# [WHAT TO PRODUCE]
Write out exactly the lines below that run from the one containing "let r := (vget d.lanes n).rx" through the one containing "def listenBurst (d", both included, with no other lines.

# [AVAILABLE RECORDS]
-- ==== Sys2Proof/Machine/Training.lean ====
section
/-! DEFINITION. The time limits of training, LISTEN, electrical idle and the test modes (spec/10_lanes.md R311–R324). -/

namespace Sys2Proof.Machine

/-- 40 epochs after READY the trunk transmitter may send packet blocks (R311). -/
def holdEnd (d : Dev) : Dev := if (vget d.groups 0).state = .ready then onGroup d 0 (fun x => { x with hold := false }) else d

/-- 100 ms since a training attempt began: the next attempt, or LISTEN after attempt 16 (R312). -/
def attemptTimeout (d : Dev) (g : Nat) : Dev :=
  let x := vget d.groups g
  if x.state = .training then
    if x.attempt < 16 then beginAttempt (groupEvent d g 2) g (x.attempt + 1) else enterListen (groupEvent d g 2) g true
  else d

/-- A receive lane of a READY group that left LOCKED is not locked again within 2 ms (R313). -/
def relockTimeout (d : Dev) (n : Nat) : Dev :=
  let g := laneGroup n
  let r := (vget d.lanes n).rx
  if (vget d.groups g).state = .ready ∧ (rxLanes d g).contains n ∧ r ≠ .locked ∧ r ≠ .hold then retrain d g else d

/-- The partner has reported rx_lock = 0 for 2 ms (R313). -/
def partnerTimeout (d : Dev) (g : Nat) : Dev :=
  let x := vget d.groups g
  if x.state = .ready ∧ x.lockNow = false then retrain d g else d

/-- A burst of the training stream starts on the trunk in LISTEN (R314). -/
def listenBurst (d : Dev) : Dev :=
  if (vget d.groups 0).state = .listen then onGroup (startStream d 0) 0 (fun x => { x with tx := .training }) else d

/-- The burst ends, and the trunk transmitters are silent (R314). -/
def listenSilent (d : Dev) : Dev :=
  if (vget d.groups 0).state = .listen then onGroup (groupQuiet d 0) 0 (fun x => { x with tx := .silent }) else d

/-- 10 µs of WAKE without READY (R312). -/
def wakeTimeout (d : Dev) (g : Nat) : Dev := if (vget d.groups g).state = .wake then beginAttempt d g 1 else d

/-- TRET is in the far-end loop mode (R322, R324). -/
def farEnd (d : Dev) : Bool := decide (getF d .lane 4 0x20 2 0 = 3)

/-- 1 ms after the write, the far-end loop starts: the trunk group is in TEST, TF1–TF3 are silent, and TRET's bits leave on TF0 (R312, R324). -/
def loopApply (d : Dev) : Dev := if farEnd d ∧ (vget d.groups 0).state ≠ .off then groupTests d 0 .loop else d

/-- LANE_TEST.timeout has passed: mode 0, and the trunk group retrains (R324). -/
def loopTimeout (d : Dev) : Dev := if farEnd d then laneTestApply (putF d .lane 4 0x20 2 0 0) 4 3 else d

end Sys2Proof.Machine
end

# [SOLUTION TO THE EXERCISE]
  let r := (vget d.lanes n).rx
  if (vget d.groups g).state = .ready ∧ (rxLanes d g).contains n ∧ r ≠ .locked ∧ r ≠ .hold then retrain d g else d

/-- The partner has reported rx_lock = 0 for 2 ms (R313). -/
def partnerTimeout (d : Dev) (g : Nat) : Dev :=
  let x := vget d.groups g
  if x.state = .ready ∧ x.lockNow = false then retrain d g else d

/-- A burst of the training stream starts on the trunk in LISTEN (R314). -/
def listenBurst (d : Dev) : Dev :=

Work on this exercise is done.